New legislation providing a patch to Medicare physician payments also includes a one-year delay of scheduled Medicaid cuts to hospitals serving low-income patients. That’s especially good news for hospitals in states that haven't expanded Medicaid.
Just for starters – the broad purpose of the "doc fix" legislation is to avoid a sharp drop-off in Medicare payments scheduled for March 31. Provisions of the House bill could still change, but this bill was the product of House and Senate negotiations. Speaker John Boehner said the House will vote on it tomorrow and that the Senate will take it up quickly after that.

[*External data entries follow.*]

/-- An axis of the servo engine. Q1.15, Q32 and Q1.23 quantities are held as the integers they stand for. -/
structure Axis where
  latchPos : Word
  latchVel : BitVec 16
  latchCur : BitVec 16
  /-- stamp of the frame that gave the latch, none before a good measurement (R241) -/
  stamp    : Option Word64
  /-- the last cutoff found the measurement missing -/
  missing  : Bool
  /-- the first-slot cutoff of this period found it missing (R242) -/
  missedPeriod : Bool
  tgtPos   : Int
  tgtVel   : Int
  tgtTau   : Int
  /-- targets have been accepted; the axis has targets: accepted ones, or q of its first good measurement (R245) -/
  accepted : Bool
  hasTgt   : Bool
  rPos     : Int
  armed    : Bool
  ramping  : Bool
  /-- the ramp's last period is the present one (R256) -/
  rampLast : Bool
  rho      : Int
  stages   : List Stage
  cmd      : Int
  clamped  : Bool
  /-- quantities of the last computed period: q, r_pos or ρ, ff_v, ff_i, v_meas, i_meas, as the cascade took them -/
  refs     : List Int
  /-- e_p, e_v, e_i of the last computed period, and its feed-forward terms ff_v, ff_i, for the trace (R262) -/
  errs     : List Int
  ffs      : List Int
  /-- this period computed the axis, and the histories before its step (R386) -/
  stepped  : Bool
  before   : List Stage
  /-- checker: its own histories and command of the last period in Q1.23 (R385, R386) -/
  cStages  : List Stage
  cCmd     : Int
  agree    : Bool
  lastRel  : Int
  /-- the command loaded at sc 896, and the one that down frames of this period carry (R260) -/
  buf      : Int
  carry    : Int
  /-- CAN FD axis: run count, and whether the axis runs in this period -/
  runs     : Nat
  runsNow  : Bool
  /-- targets were accepted at this period's start (R247) -/
  newTgt   : Bool
  /-- mode and torque enable as sampled at the period start (R259) -/
  mode     : Nat
  ten      : Bool
  /-- the servo cycle in which COMMIT was written (R265) -/
  commitAt : Nat
  /-- instant of the axis's last cutoff, of its last run for a CAN FD axis (R239) -/
  cutAt    : Nat
  /-- the servo cycle in which the axis last entered fault (R5) -/
  faultAt  : Option Nat
  /-- the saturation events of scaling the present latch have been counted (R248) -/
  counted  : Bool
  deriving DecidableEq, Repr

/-- Three stages with all histories 0. -/
def Stage.three : List Stage := [Stage.zero, Stage.zero, Stage.zero]

/-- An axis at reset. -/
def Axis.reset : Axis :=
  { latchPos := 0, latchVel := 0, latchCur := 0, stamp := none, missing := true, missedPeriod := true, tgtPos := 0,
    tgtVel := 0, tgtTau := 0, accepted := false, hasTgt := false, rPos := 0, armed := false, ramping := false,
    rampLast := false, rho := 0, stages := Stage.three, cmd := 0, clamped := false, refs := [0, 0, 0, 0, 0, 0],
    errs := [0, 0, 0], ffs := [0, 0], stepped := false, before := Stage.three, cStages := Stage.three, cCmd := 0, agree := false,
    lastRel := 0, buf := 0, carry := 0, runs := 0, runsNow := false, newTgt := false, mode := 0, ten := false,
    commitAt := 0, cutAt := 0, faultAt := none, counted := false }

/-- The trace buffer's state outside its registers (R261, R263). -/
structure Trace where
  buf      : Tab Word
  /-- recording starts at the next period start -/
  armNext  : Bool
  next     : Nat
  forced   : Bool
  postLeft : Nat
  prevNode0 : Option Int
  deriving DecidableEq, Repr

/-- The servo engine. -/
structure Servo where
  axes      : Tab Axis
  /-- active configuration sets, keyed by register offset (R265) -/
  active    : Tab Word
  /-- start instant of the present period, and its tick -/
  start     : Nat
  startTick : Word64
  /-- instants of the last cutoff and of the last slot boundary -/
  cutoffAt  : Nat
  slotAt    : Nat
  /-- periods since the enable, without the wrap of SRV_PERIOD_NUM (R251) -/
  periods   : Nat
  /-- SOLVE of the record taken at the last period start -/
  lastSolve : Option Word
  /-- events since the last trace record for the trace trigger: saturation, refusal, fault, missing -/
  satNow    : Bool
  refusedNow : Bool
  faultNow  : Bool
  missNow   : Bool
  /-- consecutive proof-axis mismatches (R393) -/
  proofRun  : Nat
  trace     : Trace
  deriving DecidableEq, Repr

/-! ### Courier lanes (chapter 11) -/

/-- Enumeration in progress (R286): the drive asked next or now, the slot of the request in flight, the first slot of the
next request, the round trips measured in consecutive slots, and the frames seen in place. -/
structure Enum where
  drive    : Nat
  sentSlot : Option Nat
  nextSlot : Nat
  /-- requests are over: the round trip is measured -/
  measure  : Bool
  rtds     : List Nat
  lastSlot : Nat
  /-- the ALIGN write goes in the next down frame -/
  writeAlign : Bool
  inPlace  : Nat
  deriving DecidableEq, Repr

/-- A frame received without error whose measurement a later cutoff may take: the data (of an up frame its 39 data
characters), the instant at which it was complete, its stamp, and whether an uncorrectable error met it on its path (R238,
R239). -/
structure Heard where
  bytes  : List Byte
  doneAt : Nat
  stamp  : Word64
  bad    : Bool
  deriving DecidableEq, Repr

/-- A courier lane. -/
structure Lane where
  /-- the good up frames that a cutoff may still take, newest first -/
  heard    : List Heard
  enum     : Option Enum
  /-- service request in flight: its word and the slot in which it went -/
  svc      : Option (Word × Nat)
  /-- request written and waiting for the next down frame -/
  svcNext  : Option Word
  /-- running disparity of the transmitter, true when it is positive, and of the receiver once it has one (R269) -/
  txDisp   : Bool
  rxDisp   : Option Bool
  /-- start of the down frame in progress, none when the lane has sent none since its enable -/
  startAt  : Option Nat
  deriving DecidableEq, Repr

/-- A lane at reset: its transmitter starts at negative running disparity. -/
def Lane.reset : Lane := ⟨[], none, none, none, false, none, none⟩

/-! ### CAN FD (chapter 11) -/

/-- A frame that waits for or is in transmission: the safety frame, an axis command (entry), or a software buffer. -/
inductive CanSource where
  | safety
  | axis (entry : Nat)
  | buffer (index : Nat)
  deriving DecidableEq, Repr

/-- A CAN FD controller: the frame in transmission, whether a lost arbitration waits for the end of the frame on the bus,
pending axis frames, the pending safety frame, the good measurement frames of each entry that a cutoff may still take, and
whether the receive and transmit event FIFOs are full, which their indices alone do not tell from empty. -/
structure Can where
  sending : Option (CanSource × CanFrame)
  waiting : Bool
  axisTx  : Tab (Option CanFrame)
  safety  : Option CanFrame
  meas    : Tab (List Heard)
  rxFull  : Bool
  txeFull : Bool
  deriving DecidableEq, Repr

/-- A controller at reset. -/
def Can.reset : Can := ⟨none, false, [], none, [], false, false⟩

/-! ### Ring (chapter 13) -/

/-- A DATA or CONTROL flit before it is sent: all but its SEQ, ACK and CRC (R334). -/
structure FlitBody where
  control : Bool
  route   : Byte
  channel : Nat
  len     : Nat
  msg     : Nat
  index   : Nat
  payload : List Byte
  deriving DecidableEq, Repr

/-- A ring port's link state (R336, R337). -/
structure RingPort where
  txSeq    : BitVec 12
  /-- flits that wait for a place among the 512 or for the port to be ACTIVE, control ahead of data (R338, R339) -/
  queue    : List FlitBody
  /-- unacknowledged flits, oldest first -/
  unacked  : List (List Byte)
  rxNext   : BitVec 12
  nakSent  : Bool
  /-- consecutive retries of the oldest flit -/
  retries  : Nat
  /-- instant at which ACK_SEQ last advanced -/
  ackAt    : Nat
  /-- failures of EQ in a row, and of RETRAIN -/
  eqFails  : Nat
  retrainFails : Nat
  deriving DecidableEq, Repr

/-- A port at reset. -/
def RingPort.reset : RingPort := ⟨0, [], [], 0, false, 0, 0, 0, 0⟩

/-- The ring's state outside its registers. -/
structure Ring where
  ports     : Tab RingPort
  enabledAt : Nat
  /-- ring reset in progress since -/
  resetAt   : Option Nat
  /-- ARRIVE held for this device (sequence, vote) -/
  heldArrive : Option (Word × BitVec 2)
  /-- this device has arrived at the present barrier, with its vote, and since when -/
  arrived   : Option (BitVec 2 × Nat)
  /-- the job whose barrier that is, and whether it is its start barrier (R354) -/
  barrierOf : Option (Nat × Bool)
  /-- release instant scheduled, with its vote -/
  releaseAt : Option (Instant × BitVec 2)
  /-- at the master: the barriers whose ARRIVE or RELEASE has not returned, oldest first, each with the instant at which it
  left (R353) -/
  lapOpen   : List (Nat × Word)
  /-- the captured snapshot record that waits for COLLECT (R363) -/
  snap      : Option SnapRecord
  /-- operating points requested by each device (R436) -/
  points    : Tab Nat
  deriving DecidableEq, Repr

Within this doc fix is a new delay to Medicaid cuts ordered by Obamacare. These are specifically cuts to Disproportionate Share Hospital payments, which go to hospitals with the highest levels of uncompensated care.
Medicaid DSH funding, which was $11.3 billion in 2011, was intentionally ratcheted down under the Affordable Care Act because the law was eventually supposed to expand coverage to about 30 million people. That means less uncompensated care for hospitals, so less funding would be necessary.

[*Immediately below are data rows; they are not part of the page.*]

-- ==== Sys2Proof/Machine/Arith.lean ====
section
/-! DEFINITION. The number formats of chapter 3: exact values, one rounding, conversion with its special values and
saturation events, the FP32 and INT32 accumulation steps, 2^x and the scale pass. -/

namespace Sys2Proof.Machine

/-- A floating-point value: NaN, an infinity, a signed zero, or a finite non-zero rational. -/
inductive Num where
  | nan
  | inf (neg : Bool)
  | zero (neg : Bool)
  | fin (q : Rat)
  deriving DecidableEq

/-- A floating-point storage format (R70, R72): exponent bits, fraction bits, and whether it has infinities (FP8-E4M3 has
none and one NaN fraction). -/
structure FFmt where
  ebits : Nat
  fbits : Nat
  ieee  : Bool
  deriving DecidableEq, Repr

/-- FP8-E4M3. -/
def e4m3 : FFmt := ⟨4, 3, false⟩
/-- FP8-E5M2. -/
def e5m2 : FFmt := ⟨5, 2, true⟩
/-- FP16. -/
def fp16 : FFmt := ⟨5, 10, true⟩
/-- BF16. -/
def bf16 : FFmt := ⟨8, 7, true⟩
/-- FP32. -/
def fp32 : FFmt := ⟨8, 23, true⟩

/-- The exponent bias. -/
def FFmt.bias (f : FFmt) : Nat := 2 ^ (f.ebits - 1) - 1

/-- 2^e for an integer e. -/
def pow2 (e : Int) : Rat := if 0 ≤ e then ((2 ^ e.toNat : Nat) : Rat) else 1 / ((2 ^ (-e).toNat : Nat) : Rat)

/-- The largest finite value (R72). -/
def FFmt.maxFin (f : FFmt) : Rat :=
  let e : Int := if f.ieee then (f.bias : Int) else f.bias + 1
  let m : Nat := if f.ieee then 2 ^ (f.fbits + 1) - 1 else 2 ^ (f.fbits + 1) - 2
  (m : Rat) * pow2 (e - f.fbits)

/-- The value of a bit pattern (R70, R72, R73). -/
def decodeF (f : FFmt) (v : Nat) : Num :=
  let neg := decide (v / 2 ^ (f.ebits + f.fbits) % 2 = 1)
  let e := v / 2 ^ f.fbits % 2 ^ f.ebits
  let m := v % 2 ^ f.fbits
  let sgn : Rat := if neg then -1 else 1
  if f.ieee ∧ e = 2 ^ f.ebits - 1 then (if m = 0 then .inf neg else .nan)
  else if !f.ieee ∧ e = 2 ^ f.ebits - 1 ∧ m = 2 ^ f.fbits - 1 then .nan
  else if e = 0 then
    (if m = 0 then .zero neg else .fin (sgn * (m : Rat) * pow2 (1 - (f.bias : Int) - f.fbits)))
  else .fin (sgn * ((2 ^ f.fbits + m : Nat) : Rat) * pow2 ((e : Int) - f.bias - f.fbits))

/-- ⌊log2 q⌋ for q > 0. -/
def ilog2 (q : Rat) : Int :=
  let e : Int := (Nat.log2 q.num.toNat : Int) - (Nat.log2 q.den : Int)
  if pow2 e ≤ q then e else e - 1

/-- Rounding of an exact value to an integer: to nearest with ties to even, or toward zero (ROUND, R76). -/
def roundInt (trunc : Bool) (q : Rat) : Int :=
  let fl := q.floor
  if trunc then (if 0 ≤ q then fl else -((-q).floor))
  else
    let d := q - (fl : Rat)
    if d < 1 / 2 then fl else if 1 / 2 < d then fl + 1 else if fl % 2 = 0 then fl else fl + 1

/-- A finite non-zero value rounded to the grid of a format, without a limit on its magnitude (R77). -/
def roundGrid (f : FFmt) (trunc : Bool) (q : Rat) : Rat :=
  let a := if q < 0 then -q else q
  let e := max (ilog2 a) (1 - (f.bias : Int))
  let u := pow2 (e - f.fbits)
  let r := (roundInt trunc (a / u) : Rat) * u
  if q < 0 then -r else r

/-- The bit pattern of a value that lies on the format's grid and within its range. -/
def encodeFin (f : FFmt) (q : Rat) : Nat :=
  let neg := decide (q < 0)
  let a := if neg then -q else q
  let s := if neg then 2 ^ (f.ebits + f.fbits) else 0
  if a < pow2 (1 - (f.bias : Int)) then s + (a / pow2 (1 - (f.bias : Int) - f.fbits)).floor.toNat
  else
    let e := ilog2 a
    let m := (a / pow2 (e - f.fbits)).floor.toNat - 2 ^ f.fbits
    s + (e + f.bias).toNat * 2 ^ f.fbits + m

/-- The canonical NaN of a format (R74). -/
def nanBits (f : FFmt) : Nat :=
  if f.ieee then (2 ^ f.ebits - 1) * 2 ^ f.fbits + 2 ^ (f.fbits - 1) else 2 ^ (f.ebits + f.fbits) - 1

/-- An infinity of an IEEE format. -/
def infBits (f : FFmt) (neg : Bool) : Nat :=
  (if neg then 2 ^ (f.ebits + f.fbits) else 0) + (2 ^ f.ebits - 1) * 2 ^ f.fbits

/-- A zero of a format. -/
def zeroBits (f : FFmt) (neg : Bool) : Nat := if neg then 2 ^ (f.ebits + f.fbits) else 0

/-- A conversion to a floating-point format (R77 to R79): the bits, and the saturation events it counts. -/
def convF (f : FFmt) (trunc : Bool) (x : Num) : Nat × Nat :=
  match x with
  | .nan => (nanBits f, 0)
  | .inf n => if f.ieee then (infBits f n, 0) else (encodeFin f (if n then -f.maxFin else f.maxFin), 1)
  | .zero n => (zeroBits f n, 0)
  | .fin q =>
    let r := roundGrid f trunc q
    if r = 0 then (zeroBits f (decide (q < 0)), 0)
    else if f.maxFin < r then (encodeFin f f.maxFin, 1)
    else if r < -f.maxFin then (encodeFin f (-f.maxFin), 1)
    else (encodeFin f r, 0)

/-- A conversion to a signed integer of `bits` bits (R77 to R79). The model takes a finite value below the range to the most
negative integer, −128 or −32 768, with one event, and gives that integer itself without an event, as R79's row for −∞ does;
R78's words, the largest finite value with the source's sign, would give −127 or −32 767 (DESIGN CHOICE, log entry 141). -/
def convI (bits : Nat) (trunc : Bool) (x : Num) : Int × Nat :=
  let top : Int := 2 ^ (bits - 1) - 1
  match x with
  | .nan => (0, 1)
  | .inf n => (if n then -top - 1 else top, 1)
  | .zero _ => (0, 0)
  | .fin q =>
    let r := roundInt trunc q
    if top < r then (top, 1) else if r < -top - 1 then (-top - 1, 1) else (r, 0)

/-- An FP32 arithmetic result rounded to nearest with ties to even (R76): beyond the largest finite value it is infinity. -/
def rn (x : Num) : Num :=
  match x with
  | .fin q =>
    let r := roundGrid fp32 false q
    if r = 0 then .zero (decide (q < 0))
    else if fp32.maxFin < r then .inf false
    else if r < -fp32.maxFin then .inf true
    else .fin r
  | y => y

/-- The sign of a value other than NaN. -/
def numNeg (x : Num) : Bool :=
  match x with
  | .nan => false
  | .inf n => n
  | .zero n => n
  | .fin q => decide (q < 0)

/-- The exact product (R75: a zero product with one negative factor is −0). -/
def mulN (x y : Num) : Num :=
  match x, y with
  | .nan, _ => .nan
  | _, .nan => .nan
  | .inf _, .zero _ => .nan
  | .zero _, .inf _ => .nan
  | .inf a, b => .inf (a != numNeg b)
  | a, .inf b => .inf (numNeg a != b)
  | .zero a, b => .zero (a != numNeg b)
  | a, .zero b => .zero (numNeg a != b)
  | .fin a, .fin b => .fin (a * b)

/-- A finite rational as a value; 0 is +0 (R75). -/
def ofRat (q : Rat) : Num := if q = 0 then .zero false else .fin q

/-- The exact sum of a list (R75: −0 only when every term is −0). -/
def sumN (xs : List Num) : Num :=
  if xs.any (fun x => decide (x = .nan)) then .nan
  else
    let p := xs.any (fun x => decide (x = .inf false))
    let n := xs.any (fun x => decide (x = .inf true))
    if p && n then .nan
    else if p then .inf false
    else if n then .inf true
    else if xs ≠ [] ∧ xs.all (fun x => decide (x = .zero true)) then .zero true
    else ofRat (xs.foldl (fun a x => match x with | .fin q => a + q | _ => a) 0)

/-- The exact quotient of finite values (R88, R144). -/
def divN (x y : Num) : Num :=
  match x, y with
  | .nan, _ => .nan
  | _, .nan => .nan
  | .inf _, .inf _ => .nan
  | .zero _, .zero _ => .nan
  | .inf a, b => .inf (a != numNeg b)
  | a, .inf b => .zero (numNeg a != b)
  | .zero a, b => .zero (a != numNeg b)
  | a, .zero b => .inf (numNeg a != b)
  | .fin a, .fin b => .fin (a / b)

/-- Negation. -/
def negN (x : Num) : Num :=
  match x with
  | .nan => .nan
  | .inf n => .inf (!n)
  | .zero n => .zero (!n)
  | .fin q => .fin (-q)

/-- Numerical order of values other than NaN, with +0 equal to −0 (R131). -/
def ltN (x y : Num) : Bool :=
  match x, y with
  | .nan, _ => false
  | _, .nan => false
  | .inf true, .inf true => false
  | .inf true, _ => true
  | _, .inf true => false
  | .inf false, _ => false
  | _, .inf false => true
  | .zero _, .zero _ => false
  | .zero _, .fin b => decide (0 < b)
  | .fin a, .zero _ => decide (a < 0)
  | .fin a, .fin b => decide (a < b)

/-- The larger of two values, NaN if either is NaN (R144). Of −0 and +0 it keeps the first (DESIGN CHOICE, log entry 196). -/
def maxN (x y : Num) : Num := if x = .nan ∨ y = .nan then .nan else if ltN x y then y else x

/-- The FP32 value of a word. -/
def num32 (v : Nat) : Num := decodeF fp32 v

/-- The word of an FP32 value. -/
def bits32 (x : Num) : Nat := (convF fp32 false x).1

/-- An FP32 accumulation step: the exact sum of the products is added to the accumulator, rounded once (R81). -/
def accStepF (acc : Num) (products : List Num) : Num := rn (sumN (acc :: products))

/-- An INT32 accumulation step: limited to 32 bits, one saturation event when limited (R82). -/
def accStepI (acc : Int × Nat) (sum : Int) : Int × Nat :=
  let v := acc.1 + sum
  if 2147483647 < v then (2147483647, acc.2 + 1)
  else if v < -2147483648 then (-2147483648, acc.2 + 1)
  else (v, acc.2)

/-! ### 2^x (R143) -/

/-- Whether 2^(a/b) < n/d, for b > 0: decided in whole numbers as 2^a × d^b < n^b. -/
def exp2Less (a : Int) (b n d : Nat) : Bool :=
  if 0 ≤ a then decide (2 ^ a.toNat * d ^ b < n ^ b) else decide (d ^ b < n ^ b * 2 ^ (-a).toNat)

/-- Search the largest k with k × u ≤ 2^(a/b) among `lo` to `lo + 2^fuel − 1`. -/
def exp2Search (a : Int) (b : Nat) (u : Rat) : Nat → Nat → Nat
  | 0, lo => lo
  | fuel + 1, lo =>
    let mid := lo + 2 ^ fuel
    let q := (mid : Rat) * u
    if exp2Less a b q.num.toNat q.den then exp2Search a b u fuel lo else exp2Search a b u fuel mid

/-- R143: the FP32 value nearest to 2^x with ties to even, subnormal results included; a result that rounds beyond the
largest finite value is infinity and one that rounds to zero is +0 (R76). -/
def exp2N (x : Num) : Num :=
  match x with
  | .nan => .nan
  | .inf true => .zero false
  | .inf false => .inf false
  | .zero _ => .fin 1
  | .fin q =>
    let a := q.num
    let b := q.den
    let fl := q.floor
    if 128 ≤ fl then .inf false
    else if fl < -150 then .zero false
    else if b = 1 then rn (.fin (pow2 fl))
    else
      let u := pow2 (max fl (-126) - 23)
      let k := exp2Search a b u 24 0
      let half := ((2 * k + 1 : Nat) : Rat) * u / 2
      let up := !exp2Less a b half.num.toNat half.den
      rn (ofRat (((if up then k + 1 else k : Nat) : Rat) * u))

/-! ### The scale pass (R88, R89) -/

/-- |x| of a finite value, 0 for any other. -/
def finMag (x : Num) : Rat :=
  match x with
  | .fin q => if q < 0 then -q else q
  | _ => 0

/-- r and s of a scale group for a target with the given Q_max (R88, R89). -/
def scaleOf (qmax : Rat) (xs : List Num) : Num × Num :=
  let m := xs.foldl (fun a x => max a (finMag x)) 0
  if m = 0 then (.zero false, .zero false)
  else (rn (.fin (qmax / m)), rn (.fin (m / qmax)))

/-- One element of the scale pass narrowed to FP8-E4M3: the bits and the saturation events; NaN converts to 0 in a group
of scale 0 (R89). -/
def scaleToE4m3 (trunc : Bool) (r x : Num) : Nat × Nat :=
  match x, r with
  | .nan, .zero _ => (0, 1)
  | .inf n, _ => (encodeFin e4m3 (if n then -448 else 448), 1)
  | _, _ => convF e4m3 trunc (mulN x r)

end Sys2Proof.Machine
end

The annual cuts were supposed to start at $500 million in fiscal year 2014 before reaching $4 billion in the 2022. Then the 2012 Supreme Court decision happened, making the Medicaid expansion voluntary. There’ll be a greater uninsured population than the law’s drafters originally imagined because just 26 states and Washington, D.C., have joined the program so far.
For hospitals in states that haven’t expanded Medicaid, the impact of DSH cuts would be worse. They wouldn’t benefit from the federal funding for the expansion, while they’d be getting less money to care for their uninsured population.
The 2014 budget deal signed by President Barack Obama pushed back the DSH cuts until the start of the 2016 fiscal year and instead doubled the amount of reductions the hospitals would face in the first year – about $1.2 billion. This latest legislation delays the start of the cuts to FY 2017 and tacks on a year at the end.
An important caveat: The Medicaid expansion would still give the hospitals much more funding than the Medicaid DSH program does. But this delay would soften the blow a bit for hospitals in non-expansion states.
America's Essential Hospitals, which represents safety net providers, said the additional delay would be good for all of its members.
“We know that coverage expansion is going to take some time to ramp up, even in states that are expansion states,” said Beth Feldpush, vice president of policy and advocacy.